Introduction: Cityscape Painting
Here's a simple painting that anyone can do.
It's an easy project for beginners and would be good for a painting party.
If you like colorful, slightly abstract paintings, this one's for you.
I love cityscapes because you can add as much or as little detail as you want!
Let's get started!
Step 1: Supplies
You'll need the following supplies:
12" x 16" Canvas board
Acrylic paints- Purple, Blue, Turquoise, Green, Yellow, Orange, Red
Paint brushes- 1" wide flat brush, Fan brush, small flat brush, narrow liner brush
Glass of water
Paint tray for mixing paint
Step 2: Paint Canvas Grey
Mix a small bit of black paint in with some white. Mix together to make a light grey color.
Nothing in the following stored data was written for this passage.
-- ==== Sys2Proof/WellFormed.lean ====
section
/-! DEFINITION. Which operations have every operand in the range the spec gives it. Every operand but those of
`FBREAD` is a field of fixed width, so its type already holds it in range. -/

namespace Sys2Proof

/-- R54: the column of `FBREAD` is in 0..255. -/
def Instr.columnOk : Instr → Bool
  | .fbread x _ => decide (x ≤ 255)
  | _ => true

/-- R54: the row of `FBREAD` is in 0..239. -/
def Instr.rowOk : Instr → Bool
  | .fbread _ y => decide (y ≤ 239)
  | _ => true

/-- Every operand is in the range the spec gives it. An operation that is not well-formed still decodes and runs:
it is refused with `NoSuchPixel` (R156). -/
def Instr.wellFormed (i : Instr) : Bool := i.columnOk && i.rowOk

end Sys2Proof
end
Set the canvas board on the easel horizontally so it is 12" tall and 16" wide.
Paint entire canvas and allow to dry for at least 30 minutes.
Step 3: Horizon
With black paint on your small, narrow liner brush, paint a horizontal line 4" above the bottom edge of canvas.
Step 4: Buildings
Using a 1" wide flat brush and dark grey paint, paint 10 or 11 buildings across the canvas at different heights.
Add a bit of white paint to the grey and add several more buildings in front of these.
Add a small bit of black paint to the grey and paint another row of shorter buildings in the front.
You want to have different shades of grey for the buildings so they don't all blend in together.
Step 5: Reflection
Dab a bit of grey paint on the paintbrush and very lightly, brush downward from the horizon, making a blurry reflection in the water below the buildings.
Step 6: Shading
Using a wide flat brush, apply some darker grey onto the top of each building to give them a little dimension.
Take a small brush and paint a horizontal line across the top of each building to give them a flat roof line.
Step 7: Adding Color
Here's where the fun starts!
With 7 different colors, you'll want to line them up in the order of the rainbow.
Purple, blue, turquoise, green, yellow, orange and red.
Use the fan brush for this step.
The green is in the center of the spectrum so paint the middle buildings with a bit of green at the top edge.
Then paint the blue on the left side of the canvas and the red on the right side of the canvas.
Fill in the blue and turquoise between the purple and green buildings.
Then the yellow and orange between the green and red buildings.
Add a bit of each color to the reflection in the water below the buildings.
Step 8: Water
Take your palette knife and scrape some white paint on the edge of it.
Holding the palette knife sideways, run it along the horizon line.
Get more white paint and continue to apply it to the canvas along the horizon line until it is covered.
Add some white horizontal lines below the horizon to create an illusion of movement in the water.
As you paint these lines on the water, they get farther apart near the bottom of the canvas.
I really like this technique because it adds so much depth to the painting.
Step 9: Details
At this point I stepped back and looked at the painting. I decided it needed a little more definition, so I outlined the tops of each building with black paint and a small brush.
I then added more color on top of the black allowing a sliver of the black paint to show through.
For the very last detail, I painted a bit of each color to the one next to it. This really made the colors appear to blend gradually.
I'm very happy with the way this painting turned out. Time to wash out the paintbrushes and hang it on the wall!